Billionaire Boom
Submitted by Atlas Indicators Investment Advisors on January 25th, 2018
Last year will go down as record setting. The number of global billionaires increased by more than ever before. According to a study by Oxfam there were 2043 billionaires in the world at year’s end 2017, with a new one now being minted every two days. When juxtaposed against some of the poorest people on earth, this growth rate seems to be a bit much; Oxfam estimates billionaires saw their wealth increase $762 billion in 12 months, seven times more than is needed to end extreme poverty by their count.
Getting to this state of affairs was easy: income levels were growing disproportionately. Between 2006 and 2015, a typical worker’s income rose by two percent a year, while billionaire wealth was growing nearly six times as fast. This embarrassment of riches continued as the wealthiest one percent took in 82 percent of last year’s growth in global wealth. Meanwhile, the bottom half saw no increase at all, while the other 49 percent divvied up the remains. According to data from Credit Suisse, 42 individual possess as much wealth as the bottom 3.7 billion of the world’s people, and the wealthiest one percent own more than the rest of humanity.
Many billionaires worked hard in order to accumulate their wealth but not all of them. Oxfam estimates that roughly two-thirds of billionaire wealth is a product of inheritance, monopolies, cronyism, or some combination thereof. Monopolies and cronyism seem to be particularly nefarious as powerful private interests are able to co-opt those in elected positions.

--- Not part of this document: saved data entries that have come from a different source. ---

/-- O25. Forwarding (R168), drains (R167) and flushes (R166) of queues. -/
def Obligations.QueueCommands : Prop :=
  ∀ (s : Sys2Proof.Machine.State) (p : Port) (n : Ch), Live s →
    (∀ (q : BitVec 16) (r : List Word64) (t : List (List Word64)),
      let x := qFind (s.dev.ch n).queues q.toNat
      x.recs = r :: t → descConsumer x.desc = 2 → s.dev.ctlRunning = true →
      (LinkUp s n.die → ∃ d, Completes (.queueForward n q) s d ∧ d.objs = s.dev.objs ∧ d.dies = s.dev.dies ∧
        d.chans = s.dev.chans.set n { s.dev.ch n with queues := qPut (s.dev.ch n).queues q.toNat { x with recs := t }, evTick := none } ∧
        d.ctrlQueues = qPut s.dev.ctrlQueues (descTarget x.desc) (queueWrite r (qFind s.dev.ctrlQueues (descTarget x.desc)))) ∧
      (¬ LinkUp s n.die → Completes (.queueForward n q) s s.dev)) ∧
    (∀ (q : BitVec 16), Served s p oQueueFlush → LinkUp s n.die → 1 ≤ q.toNat → q.toNat ≤ 511 →
      Completes (.queueFlush p n q) s (done p (updCh n (fun c => { c with
        queues := qPut c.queues q.toNat { qFind c.queues q.toNat with recs := [] }, evTick := none }) s.dev))) ∧
    (serves s.dev p = true → portShut s.nv s.dev p = false → portHolds s.dev p = none → LinkUp s n.die → p ≠ .c → p ≠ .x →
      let i := rdP s.dev oQueueSel p [n]
      let q := qFind (s.dev.ch n).queues i
      (descDepth q.desc = 0 → Completes (.queueDrain p (some n)) s (setAnswer p (.refused 0x0F100050) s.dev)) ∧
      (descDepth q.desc ≠ 0 → consumerOf p ≠ some (descConsumer q.desc) →
        Completes (.queueDrain p (some n)) s (setAnswer p (.refused 0x0F100052) s.dev)) ∧
      (descDepth q.desc ≠ 0 → consumerOf p = some (descConsumer q.desc) →
        ∃ j, Completes (.queueDrain p (some n)) s (setAnswer p (.done (recordBytes8 (q.recs.take j)))
            (updCh n (fun c => { c with queues := qPut c.queues i { q with recs := q.recs.drop j }, evTick := none }) s.dev)) ∧
          ((q.recs.take j).map List.length).sum ≤ 512 ∧ (j < q.recs.length → 512 < ((q.recs.take (j + 1)).map List.length).sum))) ∧
    (serves s.dev p = true → portShut s.nv s.dev p = false → portHolds s.dev p = none → p ≠ .c → p ≠ .x →
      let i := rdP s.dev oCtrlQueueSel p []
      let q := qFind s.dev.ctrlQueues i
      (descDepth q.desc = 0 → Completes (.queueDrain p none) s (setAnswer p (.refused 0x0F100050) s.dev)) ∧
      (descDepth q.desc ≠ 0 → consumerOf p = some (descConsumer q.desc) →
        ∃ j, Completes (.queueDrain p none) s (setAnswer p (.done (recordBytes8 (q.recs.take j)))
            { s.dev with ctrlQueues := qPut s.dev.ctrlQueues i { q with recs := q.recs.drop j } }) ∧
          ((q.recs.take j).map List.length).sum ≤ 512 ∧ (j < q.recs.length → 512 < ((q.recs.take (j + 1)).map List.length).sum)))
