@[simp] theorem wrJ_now (s : Dev) (r : Row) (v : Nat) (l : List Nat) (j : Nat) : (wrJ s r v l j).now = s.now := rfl
@[simp] theorem wrJ_free (s : Dev) (r : Row) (v : Nat) (l : List Nat) (j : Nat) : (wrJ s r v l j).free = s.free := rfl
@[simp] theorem wrJ_cad (s : Dev) (r : Row) (v : Nat) (l : List Nat) (j : Nat) : (wrJ s r v l j).cad = s.cad := rfl
@[simp] theorem wrJ_zh (s : Dev) (r : Row) (v : Nat) (l : List Nat) (j : Nat) : (wrJ s r v l j).zh = s.zh := rfl
@[simp] theorem wrJ_dies (s : Dev) (r : Row) (v : Nat) (l : List Nat) (j : Nat) : (wrJ s r v l j).dies = s.dies := rfl
@[simp] theorem wrJ_chans (s : Dev) (r : Row) (v : Nat) (l : List Nat) (j : Nat) : (wrJ s r v l j).chans = s.chans := rfl
@[simp] theorem wrJ_ctrlQueues (s : Dev) (r : Row) (v : Nat) (l : List Nat) (j : Nat) : (wrJ s r v l j).ctrlQueues = s.ctrlQueues := rfl
@[simp] theorem wrJ_ref (s : Dev) (r : Row) (v : Nat) (l : List Nat) (j : Nat) : (wrJ s r v l j).ref = s.ref := rfl
@[simp] theorem wrJ_ledger (s : Dev) (r : Row) (v : Nat) (l : List Nat) (j : Nat) : (wrJ s r v l j).ledger = s.ledger := rfl
@[simp] theorem wrJ_arb (s : Dev) (r : Row) (v : Nat) (l : List Nat) (j : Nat) : (wrJ s r v l j).arb = s.arb := rfl
@[simp] theorem wrJ_groups (s : Dev) (r : Row) (v : Nat) (l : List Nat) (j : Nat) : (wrJ s r v l j).groups = s.groups := rfl
@[simp] theorem wrJ_ports (s : Dev) (r : Row) (v : Nat) (l : List Nat) (j : Nat) : (wrJ s r v l j).ports = s.ports := rfl
@[simp] theorem wrJ_admitted (s : Dev) (r : Row) (v : Nat) (l : List Nat) (j : Nat) : (wrJ s r v l j).admitted = s.admitted := rfl
@[simp] theorem wrJ_portN (s : Dev) (r : Row) (v : Nat) (l : List Nat) (j : Nat) : (wrJ s r v l j).portN = s.portN := rfl
@[simp] theorem wrJ_events (s : Dev) (r : Row) (v : Nat) (l : List Nat) (j : Nat) : (wrJ s r v l j).events = s.events := rfl
@[simp] theorem wrJ_eventSeq (s : Dev) (r : Row) (v : Nat) (l : List Nat) (j : Nat) : (wrJ s r v l j).eventSeq = s.eventSeq := rfl
@[simp] theorem wrJ_fw (s : Dev) (r : Row) (v : Nat) (l : List Nat) (j : Nat) : (wrJ s r v l j).fw = s.fw := rfl
@[simp] theorem wrJ_sec (s : Dev) (r : Row) (v : Nat) (l : List Nat) (j : Nat) : (wrJ s r v l j).sec = s.sec := rfl
@[simp] theorem wrJ_supply (s : Dev) (r : Row) (v : Nat) (l : List Nat) (j : Nat) : (wrJ s r v l j).supply = s.supply := rfl
@[simp] theorem wrJ_control (s : Dev) (r : Row) (v : Nat) (l : List Nat) (j : Nat) : (wrJ s r v l j).control = s.control := rfl
@[simp] theorem wrJ_slate (s : Dev) (r : Row) (v : Nat) (l : List Nat) (j : Nat) : (wrJ s r v l j).slate = s.slate := rfl
@[simp] theorem wrJ_refault (s : Dev) (r : Row) (v : Nat) (l : List Nat) (j : Nat) : (wrJ s r v l j).refault = s.refault := rfl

Concentrated wealth could even impact stable nations like America. Former U.S. Supreme Court Justice Louis Brandies certainly thought so. He was quoted as saying, “We can have democracy in this country, or we can have great wealth concentrated in the hands of few, but we can’t have both.” The supply of billionaires is ample and growing, but is the world’s demand for such wealth concentration moving in lockstep? If not, the closing the wealth and income gaps could still be unfeasible endeavors, as it is arguably not in the interest of certain pockets of wealth and political influence. But the same former Justice also said, “Most things worth doing in the world had been declared impossible before they were done.”